__Records to process__.
-- ==== Sys2Proof/Certificates/Slice0/Obligations.lean ====
section
/-! DEFINITION. The statements for the provers. -/

open Sys2Proof Sys2Proof.Machine

/-! ### Reset -/

/-- 10_state.md rule R50: the reset value of every piece of state. -/
def Obligations.ResetLeavesDocumentedValues : Prop :=
  (∀ off, off % 8 = 0 → off < 0x100 →
    State.reset.readWindow off = if off = 0 then 0x5043525950540007 else 0) ∧
  State.reset.ctrlIE = false ∧
  State.reset.busy = false ∧ State.reset.done = false ∧ State.reset.err = false ∧ State.reset.ovr = false ∧
  State.reset.errcode = 0 ∧ State.reset.lastop = 0 ∧
  State.reset.opa = 0 ∧ State.reset.opb = 0 ∧ State.reset.opc = 0 ∧ State.reset.opd = 0 ∧ State.reset.ope = 0 ∧
  State.reset.res0 = 0 ∧ State.reset.res1 = 0 ∧
  State.reset.irq = false ∧ State.reset.inflight = none ∧ State.reset.drawReq = none

/-- The machine's invariant (10_state.md section 11; rule R51 is an inference of the spec's own) holds at reset. -/
def Obligations.ResetMeetsInvariant : Prop := State.Inv State.reset

/-- 70_reset_and_hazards.md rule R240: reset from any state, whatever is in flight, and a late entropy answer after it. That
reset is an event of the stream, and that the host agent (its program, line, variables and trace) and the waiting moves go
on across it, is the model's choice (log entry 16). -/
def Obligations.ResetInputDropsEverything : Prop :=
  ∀ s : State, s.nextEvent = .reset →
    ∃ t, step s = .next t ∧
      t.ctrlIE = false ∧ t.busy = false ∧ t.done = false ∧ t.err = false ∧ t.ovr = false ∧
      t.errcode = 0 ∧ t.lastop = 0 ∧
      t.opa = 0 ∧ t.opb = 0 ∧ t.opc = 0 ∧ t.opd = 0 ∧ t.ope = 0 ∧ t.res0 = 0 ∧ t.res1 = 0 ∧
      t.irq = false ∧ t.inflight = none ∧ t.drawReq = none ∧
      (∀ off, t.readWindow off = if off = 0 then 0x5043525950540007 else 0) ∧
      SameAgents s.taken t ∧
      ∀ u a, u.nextEvent = .entropy a → u.inflight = t.inflight → u.drawReq = t.drawReq → step u = .next u.taken

/-- 70_reset_and_hazards.md section 1 (rule R243, an inference of the spec's own): the error each command raises on operands that are all zero. -/
def Obligations.UnloadedCommandsRaiseErrors : Prop :=
  ∀ (i : Instr) (s : State), s.opa = 0 → s.opb = 0 → s.opc = 0 → s.opd = 0 → s.ope = 0 →
    ∃ t, exec i s = .next t ∧
      Raised s t (match i with
        | .modexp | .mulmod => 0x02
        | .witness | .mrtest | .isprime => 0x03
        | .enc | .encr => 0x05
        | .dec => 0x06)

/-! ### The step, and decoding -/

/-- 60_exceptions.md rule R206: the engine agent's turn executes the command in flight, in the state its turn was taken from. -/
def Obligations.StepExecutesDecodedCommand : Prop :=
  ∀ (s : State) (f : InFlight) (i : Instr),
    s.nextEvent = .engine → s.inflight = some f → s.drawReq = none → decode f.word = .ok i →
    step s = exec i s.taken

__Problem statement__. If a line in the data holds the string "ctrlIE", copy that line.

__Response to this task__.
  State.reset.ctrlIE = false ∧
      t.ctrlIE = false ∧ t.busy = false ∧ t.done = false ∧ t.err = false ∧ t.ovr = false ∧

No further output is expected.